How not to deliver a podcast

One of the perils of a living in a democratic country, whatever that means, is that you elected representatives report to you on the progress in executing their duties and any major decisions they might have made.  So when Barack Obama secured his fiscal cliff deal a few weeks ago he used his weekly address to explain its
benefits to his "fans".

It's okay for youtube users but the audio of the video also gets served as podcast.  I happen to know a lot about podcasts having produced a lot of them coming on five years now.  They are not as widespread as people who make them would like you to believe, and its their fault.  The computer didn't take off until its makers made it simple and intuitive.  Even radio people would just bark "download our podcast" without actually telling their listeners how to get it and where.

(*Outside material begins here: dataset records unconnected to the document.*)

-- ==== Sys2Proof/Machine/Failures.lean ====
section
/-! DEFINITION. Failure detection, the federation map, fencing, revocation, lost homes, replica promotion, ownership transfer,
compositions, pepper rules (R443 to R469). -/

namespace Sys2Proof
namespace Machine

/-- A failure event that is taken or has no subject. -/
def fltOk (s : State) : Host.Outcome State Fault Refusal := .next s

/-- Set a bit of FLT.STATUS. -/
def fltBit (bit : Nat) (s : State) : State := setStatus .flt bit s

/-- The state of a switch in the map; a switch without an entry has none. -/
def switchSt (s : State) (sw : Nat) : Option SwitchSt := (get? s.flt.switches sw).map (·.st)

/-- Is the switch LIVE? -/
def liveSwitch (s : State) (sw : Nat) : Bool := switchSt s sw == some .live

/-- Is this switch a keeper (R443)? -/
def isKeeper (s : State) : Bool := (recOf s RT.mapKeeper s.cfg.switchId).isSome

/-! Declaring an endpoint dead (R448, R449) -/

/-- The detector declares an endpoint: its fencing begins; a fencing under way takes the job over if it has none. -/
def declare (ep : Nat) (job : Option Nat) (s : State) : State :=
  if s.flt.fencing.any (fun x => x.ep == ep) then
    modFlt s (fun t => { t with fencing := t.fencing.map (fun x => if x.ep = ep ∧ x.job.isNone then { x with job := job } else x) })
  else fltBit 0 (modFlt s (fun t => { t with fencing := t.fencing ++ [⟨ep, none, job⟩] }))

/-- The sub-links of this switch that carry an endpoint. -/
def linksOf (s : State) (ep : Nat) : List (Nat × Nat) :=
  if epSwitch ep ≠ s.cfg.switchId then []
  else (recsOf s RT.port).flatMap (fun r =>
    ((rangeFrom 0 (subsOfMode (le r.body 1 1))).filter (fun k => le r.body (4 + k) 1 == epIndex ep)).map (fun k => (r.key, k)))

/-- ENDPOINT_GRACE_EXPIRE: every sub-link of the endpoint has been out of service for GRACE_MS; a port in reset never declares one
(R397, R448). -/
def execEndpointGraceExpire (ep : Nat) (s : State) : Host.Outcome State Fault Refusal :=
  let ls := linksOf s ep
  if ls.isEmpty || ls.any (fun l => (subOf s l.1 l.2).phase == .up || (portOf s l.1).resetJob.isSome) then fltOk s
  else fltOk (declare ep none s)

/-- ENDPOINT_ACK_DEAD_EXPIRE: no acknowledgement came within ACK_DEAD_MS of a report under R226. -/
def execEndpointAckDeadExpire (ep : Nat) (s : State) : Host.Outcome State Fault Refusal :=
  if s.flt.ackReports.contains ep then
    fltOk (declare ep none (modFlt s (fun t => { t with ackReports := t.ackReports.filter (fun e => e != ep) })))
  else fltOk s

/-- FENCE_ADVANCE's own part (R448). -/
def fenceOwn (r : CtlReq) (s : State) : State :=
  let ep := le r.args 0 4 % 2 ^ 20
  if 0xFE ≤ epIndex ep || !liveSwitch s (epSwitch ep) then ctlEnd 0x60 r Sts.format s
  else
    match newJob 0x60 r.srcEp.toNat r.ctx.toNat [ep] s with
    | (n, s1) => jobAnswer 0x60 r n (declare ep (some n) s1)

/-- FENCE_ADVANCE. -/
def execFenceAdvance (r : CtlReq) (s : State) : Host.Outcome State Fault Refusal := ctlOk (runCtl 0x60 r (fenceOwn r) s)

/-- ENDPOINT_FENCED: all acknowledgements of the committed epoch are in (R449 step 5). -/
def execEndpointFenced (ep : Nat) (s : State) : Host.Outcome State Fault Refusal :=
  match s.flt.fencing.find? (fun x => x.ep == ep) with
  | none => fltOk s
  | some x =>
    match x.epoch with
    | none => fltOk s
    | some e =>
      let s1 := modFlt s (fun t => { t with fencing := t.fencing.filter (fun y => y.ep != ep) })
      let s2 := spEvent 0 0x60 (toLE 4 ep ++ toLE 2 e.toNat ++ zeros 2 ++ toLE 8 s.flt.gen) s1
      fltOk (match x.job with
        | some n => jobDone n Sts.ok 0 s2
        | none => s2)

/-! Compositions (R463 to R466) -/

/-- A registered composition's run-time state. -/
def compOf (s : State) (c : Nat) : Comp := getD s.flt.comps c {}

/-- Change a composition's run-time state. -/
def modComp (c : Nat) (g : Comp → Comp) (s : State) : State := modFlt s (fun t => { t with comps := changeD t.comps c {} g })

/-- The composition of the extent at an offset. -/
def compAt (s : State) (off : Nat) : Option Nat := (extAt s off).bind (·.comp)

/-- Does a gather, filter or attention descriptor work on a composition's data? -/
def opOfComp (s : State) (c : Nat) (o : Op) : Bool :=
  match o.kind with
  | .gather => compAt s (transOff s o.frame.addr.toNat) == some c
  | .filter => compAt s (transOff s o.frame.addr.toNat) == some c
  | .attend => (attendSessions o.frame).any (fun x => (sesOf s x).elim false (fun y => (extOf s y.ext).elim false (fun e => e.comp == some c)))
  | _ => false

/-- The work in flight of a composition ends with ABORTED on a die: its instances, and, as the composition is the set of extents
and objects a job uses, the descriptors that read its extents (DEDUCED, log 113). -/
def endCompWork (d : Die) (c : Nat) (s : State) : State :=
  stopOps d (opOfComp s c) Sts.aborted (abortInstances d (fun i => (grpView i.body).comp == some c) Sts.aborted s)

/-- A composition becomes FAILED (R465); a FAILED one stays with its first cause. -/
def failComp (c cause : Nat) (s : State) : State :=
  match recOf s RT.composition c with
  | none => s
  | some b =>
    if (compOf s c).failed then s
    else
      let s1 := fltBit 4 (modComp c (fun x => { x with failed := true, cause := cause }) s)
      let data := toLE 2 c ++ toLE 1 cause ++ zeros 5
      let s2 := endCompWork .d1 c (endCompWork .d0 c s1)
      let s3 := spEvent 0 0x68 data s2
      if compCtx b = 0 then s3 else spEvent (compCtx b) 0x68 data s3

/-- Every composition that a test accepts becomes FAILED. -/
def failComps (p : Bytes → Bool) (cause : Nat) (s : State) : State :=
  ((recsOf s RT.composition).filter (fun r => p r.body)).foldl (fun t r => failComp r.key cause t) s

/-- COMP_CREATE: the record, RUNNING at step epoch 0 (R82, R463). -/
def compCreateOwn (r : CtlReq) (s : State) : State :=
  let c := bodyChange .add RT.composition r
  recordCmd 0x61 r c (modComp c.key (fun _ => {})) s

/-- COMP_CREATE. -/
def execCompCreate (r : CtlReq) (s : State) : Host.Outcome State Fault Refusal := ctlOk (runCtl 0x61 r (compCreateOwn r) s)

/-- COMP_COMMIT's own part (R464): this switch journals the next epoch and instances under the old one abort. -/
def commitOwn (r : CtlReq) (s : State) : State :=
  let c := le r.args 0 2
  match recOf s RT.composition c with
  | none => ctlEnd 0x62 r Sts.nohome s
  | some _ =>
    let x := compOf s c
    if x.failed then ctlEnd 0x62 r Sts.aborted s
    else if le r.args 4 4 ≠ x.epoch ∨ x.epoch + 1 = 0xFFFFFFFF then ctlEnd 0x62 r Sts.stale s
    else
      match newJob 0x62 r.srcEp.toNat r.ctx.toNat [c] s with
      | (n, s1) =>
        let s2 := modComp c (fun y => { y with
          epoch := x.epoch + 1, journaled := put y.journaled s.cfg.switchId (x.epoch + 1),
          commitJob := if y.commitJob.isSome then y.commitJob else some n }) s1
        let s3 := journal .d0 (.stepEpoch c (x.epoch + 1)) s2
        let old := fun (i : Instance) => (grpView i.body).comp == some c
        jobAnswer 0x62 r n (abortInstances .d1 old Sts.aborted (abortInstances .d0 old Sts.aborted s3))

/-- COMP_COMMIT. -/
def execCompCommit (r : CtlReq) (s : State) : Host.Outcome State Fault Refusal := ctlOk (runCtl 0x62 r (commitOwn r) s)

/-- The jobs of a command for a composition beside one of them. -/
def otherJobs (s : State) (code c n : Nat) : List Nat := (s.cfg.jobs.filter (fun j => j.code == code && j.args == [c] && j.num != n)).map (·.num)

/-- COMP_COMMIT_COMPLETE: the oldest commit under way ends (R464); later ones have taken the epoch further. -/
def execCompCommitComplete (c : Nat) (s : State) : Host.Outcome State Fault Refusal :=
  match (compOf s c).commitJob, recOf s RT.composition c with
  | some n, some b =>
    let more := otherJobs s 0x62 c n
    let s1 := modComp c (fun y => { y with commitJob := more.head? }) s
    if (compSwitches b).all (liveSwitch s) then
      fltOk (jobDone n Sts.ok 0 (modComp c (fun y => { y with
        journaled := (compSwitches b).foldl (fun m k => put m k (y.epoch - more.length)) y.journaled }) s1))
    else fltOk (jobDone n Sts.homelost 0 (failComp c 2 s1))
  | _, _ => fltOk s

/-- COMP_ROLLBACK's own part (R466). -/
def rollbackOwn (r : CtlReq) (s : State) : State :=
  let c := le r.args 0 2
  match recOf s RT.composition c with
  | none => ctlEnd 0x63 r Sts.nohome s
  | some _ =>
    match newJob 0x63 r.srcEp.toNat r.ctx.toNat [c] s with
    | (n, s1) => jobAnswer 0x63 r n (endCompWork .d1 c (endCompWork .d0 c (modComp c (fun y => { y with
      rollbackJob := if y.rollbackJob.isSome then y.rollbackJob else some n }) s1)))

/-- COMP_ROLLBACK. -/
def execCompRollback (r : CtlReq) (s : State) : Host.Outcome State Fault Refusal := ctlOk (runCtl 0x63 r (rollbackOwn r) s)

/-- The least step epoch journaled among the listed LIVE switches; one that has journaled none stands at 0 (R82). -/
def leastJournaled (s : State) (c : Nat) (b : Bytes) : Nat :=
  let es := ((compSwitches b).filter (liveSwitch s)).map (fun k => getD (compOf s c).journaled k 0)
  es.foldl Nat.min (es.headD 0)

/-- COMP_ROLLBACK_COMPLETE (R466). -/
def execCompRollbackComplete (c : Nat) (s : State) : Host.Outcome State Fault Refusal :=
  match (compOf s c).rollbackJob, recOf s RT.composition c with
  | some n, some b =>
    if ringFull s .d0 64 then fltOk s
    else
    let e := leastJournaled s c b
    let s1 := modComp c (fun y => { y with
      failed := false, cause := 0, epoch := e, rollbackJob := (otherJobs s 0x63 c n).head?,
      journaled := ((compSwitches b).filter (liveSwitch s)).foldl (fun m k => put m k e) y.journaled }) s
    fltOk (jobDone n Sts.ok e (journal .d0 (.stepEpoch c e) (endCompWork .d1 c (endCompWork .d0 c s1))))
  | _, _ => fltOk s

/-! Ownership transfers: their ends (R460 to R462) -/

/-- The end of a transfer at its source: XFER_DONE, JOB_DONE, and XFER_ABORT when the status is not OK (R461, R469, R470). -/
def xferEnd (job : Nat) (st : BitVec 5) (old new : Nat) (s : State) : State :=
  let s1 := modFlt s (fun t => { t with xfers := t.xfers.filter (fun x => x.job != job) })
  let s2 := spEvent 0 0x67 (toLE 1 st.toNat ++ zeros 3 ++ toLE 4 job ++ toLE 8 old ++ toLE 8 new) s1
  jobDone job st 0 (if st = Sts.ok then s2 else fltBit 5 s2)

/-- The handle of an object of this switch. -/
def ownHandle (s : State) (id : Nat) : Nat := handleOf s id ((get? s.objs id).elim 0 (·.gen))

/-- A transfer without XFER_COMMIT is aborted: the object is RESIDENT again at its epoch and waiting accesses go on (R462). -/
def xferAbort (x : Xfer) (s : State) : State :=
  let s1 := modObj s x.obj (fun o => { o with st := if o.st = .moving then .resident else o.st })
  let s2 := xferEnd x.job Sts.aborted (ownHandle s x.obj) 0 s1
  let go := fun (d : Die) (t : State) => resume d (fun w => w.wait == .object x.obj) false t
  go .d1 (go .d0 s2)

/-! Applying a generation (R444, R449, R455, R458) -/

/-- Every accelerator endpoint of the switch is told that a home is lost, with CTX 0, past the rules of R385 (R455). -/
def homeLostEvents (sw : Nat) (s : State) : State :=
  let fatal := (recOf s RT.switch 0).elim false (fun b => bitAt (le b 3 1) 0)
  let eps := ((recsOf s RT.port).filter (fun r => le r.body 0 1 == 1)).flatMap (fun r =>
    (rangeFrom 0 (subsOfMode (le r.body 1 1))).map (fun k => subEp s r.key k))
  eps.foldl (fun t e => queueEntry t.cfg.activeSp {
    stream := 0, ctx := 0, code := if fatal then 0x65 else 0x64, coalesce := false, dest := some e, count := 1,
    data := toLE 2 sw ++ zeros 6 } t) s

/-- A frame of the die's services to a lost switch is sent again, and so answered HOMELOST (R454). -/
def resendLost (d : Die) (sw : Nat) (s : State) : State :=
  ((side s.col d).sends.filter (fun x => addrSwitch x.frame.addr.toNat == sw)).foldl (fun t x => sendFrom d x.frame t) s

/-- Does a group have a node on the switch? -/
def nodeOn (b : Bytes) (sw : Nat) : Bool := (rangeFrom 0 (le b 12 4)).any (fun i => (nodeEnt b i).1 == sw)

Barack Obama's appears to be made for the Madison Avenue and the Silicon Valley crowd because you can't just stream it from the site; you have to copy the RSS feed and paste into to your reader if you're not an iTunes user - which perpetuates the assumption that you have to have an iProduct to download a podcast.  I know a lot of educated, intelligent, well to do people who are flummoxed by podcasts and I'd argue it's because of poorly delivered podcasts.

The Guardian is one of very few outlets who understand that a podcast is not a mainstream product: they give you an opportunity to play the audio, subscribe to iTunes, download the mp3 into your hard drive and, if you know what it is, grab the feed for your reader.  Non-geeks will be able to consume this product as well.

So if you want to produce a podcast that even people with a rudimentary grasp of computers can consume, don't do what The White House does, do what the hippies at The Guardian do.